(Stored data entries)
● ● ● ●
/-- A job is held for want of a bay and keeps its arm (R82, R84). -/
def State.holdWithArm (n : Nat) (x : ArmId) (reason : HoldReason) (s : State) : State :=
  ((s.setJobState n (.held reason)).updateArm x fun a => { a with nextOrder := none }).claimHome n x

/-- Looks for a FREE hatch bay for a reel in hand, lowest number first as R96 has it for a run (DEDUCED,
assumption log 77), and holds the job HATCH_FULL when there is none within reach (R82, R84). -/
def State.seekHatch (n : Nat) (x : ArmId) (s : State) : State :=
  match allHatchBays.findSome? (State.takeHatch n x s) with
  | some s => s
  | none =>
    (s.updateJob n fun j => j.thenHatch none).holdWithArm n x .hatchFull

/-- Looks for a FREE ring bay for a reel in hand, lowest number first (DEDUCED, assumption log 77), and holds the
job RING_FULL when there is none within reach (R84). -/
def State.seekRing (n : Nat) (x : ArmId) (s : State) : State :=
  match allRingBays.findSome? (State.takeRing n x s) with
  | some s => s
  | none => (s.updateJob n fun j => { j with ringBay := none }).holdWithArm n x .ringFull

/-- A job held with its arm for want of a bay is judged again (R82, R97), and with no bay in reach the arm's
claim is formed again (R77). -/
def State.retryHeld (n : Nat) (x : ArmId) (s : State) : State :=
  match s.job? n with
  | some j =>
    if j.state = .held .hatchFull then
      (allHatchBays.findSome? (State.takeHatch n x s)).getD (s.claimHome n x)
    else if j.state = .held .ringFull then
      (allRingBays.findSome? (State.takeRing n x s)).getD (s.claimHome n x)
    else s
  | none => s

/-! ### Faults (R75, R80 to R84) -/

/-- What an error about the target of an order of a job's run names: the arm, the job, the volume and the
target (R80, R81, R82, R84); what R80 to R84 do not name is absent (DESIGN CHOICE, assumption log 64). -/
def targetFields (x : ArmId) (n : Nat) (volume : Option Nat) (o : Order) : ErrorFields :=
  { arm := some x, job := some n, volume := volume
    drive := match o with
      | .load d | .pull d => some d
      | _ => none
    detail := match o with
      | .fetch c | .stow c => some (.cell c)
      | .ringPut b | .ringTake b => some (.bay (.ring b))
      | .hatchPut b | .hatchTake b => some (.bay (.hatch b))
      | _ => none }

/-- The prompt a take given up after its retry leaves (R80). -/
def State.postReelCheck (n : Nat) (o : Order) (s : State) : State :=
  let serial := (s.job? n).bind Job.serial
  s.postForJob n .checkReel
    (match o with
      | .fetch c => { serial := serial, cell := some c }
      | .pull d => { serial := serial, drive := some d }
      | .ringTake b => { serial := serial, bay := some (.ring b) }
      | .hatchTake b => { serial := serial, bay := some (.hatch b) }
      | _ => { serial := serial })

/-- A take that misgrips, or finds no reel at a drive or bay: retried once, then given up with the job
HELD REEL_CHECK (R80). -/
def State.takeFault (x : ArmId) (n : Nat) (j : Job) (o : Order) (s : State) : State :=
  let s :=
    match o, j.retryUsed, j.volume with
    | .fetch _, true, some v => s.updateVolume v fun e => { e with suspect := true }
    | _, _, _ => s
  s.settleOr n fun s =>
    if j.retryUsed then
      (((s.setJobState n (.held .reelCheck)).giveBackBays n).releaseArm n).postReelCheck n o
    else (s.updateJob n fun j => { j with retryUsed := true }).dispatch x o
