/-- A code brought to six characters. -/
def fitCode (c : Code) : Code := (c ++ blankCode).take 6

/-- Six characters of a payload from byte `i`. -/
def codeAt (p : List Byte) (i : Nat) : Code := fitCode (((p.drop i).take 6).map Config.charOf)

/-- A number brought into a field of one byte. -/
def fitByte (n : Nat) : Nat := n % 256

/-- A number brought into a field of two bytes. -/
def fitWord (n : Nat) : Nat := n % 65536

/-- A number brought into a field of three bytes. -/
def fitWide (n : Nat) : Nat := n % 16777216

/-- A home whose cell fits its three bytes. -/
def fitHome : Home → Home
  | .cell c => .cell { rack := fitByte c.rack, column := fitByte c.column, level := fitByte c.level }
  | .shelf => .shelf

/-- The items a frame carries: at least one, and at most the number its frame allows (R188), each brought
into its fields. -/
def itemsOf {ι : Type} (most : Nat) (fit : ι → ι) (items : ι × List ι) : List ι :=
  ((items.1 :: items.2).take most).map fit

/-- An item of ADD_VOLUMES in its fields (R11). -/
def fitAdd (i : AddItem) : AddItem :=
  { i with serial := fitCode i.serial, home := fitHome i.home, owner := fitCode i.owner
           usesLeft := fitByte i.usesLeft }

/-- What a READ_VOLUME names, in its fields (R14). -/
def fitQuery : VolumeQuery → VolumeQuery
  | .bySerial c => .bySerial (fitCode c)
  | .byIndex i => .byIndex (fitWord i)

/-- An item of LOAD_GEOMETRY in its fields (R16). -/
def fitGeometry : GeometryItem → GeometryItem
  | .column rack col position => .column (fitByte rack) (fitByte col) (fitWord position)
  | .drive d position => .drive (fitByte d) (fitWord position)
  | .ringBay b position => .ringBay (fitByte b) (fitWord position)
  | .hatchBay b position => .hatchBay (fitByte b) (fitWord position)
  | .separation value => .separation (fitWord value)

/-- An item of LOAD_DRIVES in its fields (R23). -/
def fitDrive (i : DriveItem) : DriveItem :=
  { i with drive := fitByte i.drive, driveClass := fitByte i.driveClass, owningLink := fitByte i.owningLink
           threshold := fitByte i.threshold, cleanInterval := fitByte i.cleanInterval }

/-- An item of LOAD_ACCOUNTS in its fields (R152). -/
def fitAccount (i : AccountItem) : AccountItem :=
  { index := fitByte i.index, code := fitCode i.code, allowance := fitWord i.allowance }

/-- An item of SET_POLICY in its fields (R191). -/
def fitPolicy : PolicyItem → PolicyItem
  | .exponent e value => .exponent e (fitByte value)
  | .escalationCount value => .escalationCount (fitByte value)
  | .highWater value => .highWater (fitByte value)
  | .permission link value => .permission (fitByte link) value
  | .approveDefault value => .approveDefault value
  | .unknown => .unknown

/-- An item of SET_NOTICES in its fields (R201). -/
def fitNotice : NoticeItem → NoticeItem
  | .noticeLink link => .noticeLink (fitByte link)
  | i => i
● ● ● ●
▸ **TASK REQUIREMENTS**
In the records above, the line with "some (.cell c)" marks the start and the line with "true, some v" marks the end; copy that stretch exactly, both lines included, and nothing else.

▸ **RESPONSE AREA**
      | .fetch c | .stow c => some (.cell c)
      | .ringPut b | .ringTake b => some (.bay (.ring b))
      | .hatchPut b | .hatchTake b => some (.bay (.hatch b))
      | _ => none }

/-- The prompt a take given up after its retry leaves (R80). -/
def State.postReelCheck (n : Nat) (o : Order) (s : State) : State :=
  let serial := (s.job? n).bind Job.serial
  s.postForJob n .checkReel
    (match o with
      | .fetch c => { serial := serial, cell := some c }
      | .pull d => { serial := serial, drive := some d }
      | .ringTake b => { serial := serial, bay := some (.ring b) }
      | .hatchTake b => { serial := serial, bay := some (.hatch b) }
      | _ => { serial := serial })

/-- A take that misgrips, or finds no reel at a drive or bay: retried once, then given up with the job
HELD REEL_CHECK (R80). -/
def State.takeFault (x : ArmId) (n : Nat) (j : Job) (o : Order) (s : State) : State :=
  let s :=
    match o, j.retryUsed, j.volume with
    | .fetch _, true, some v => s.updateVolume v fun e => { e with suspect := true }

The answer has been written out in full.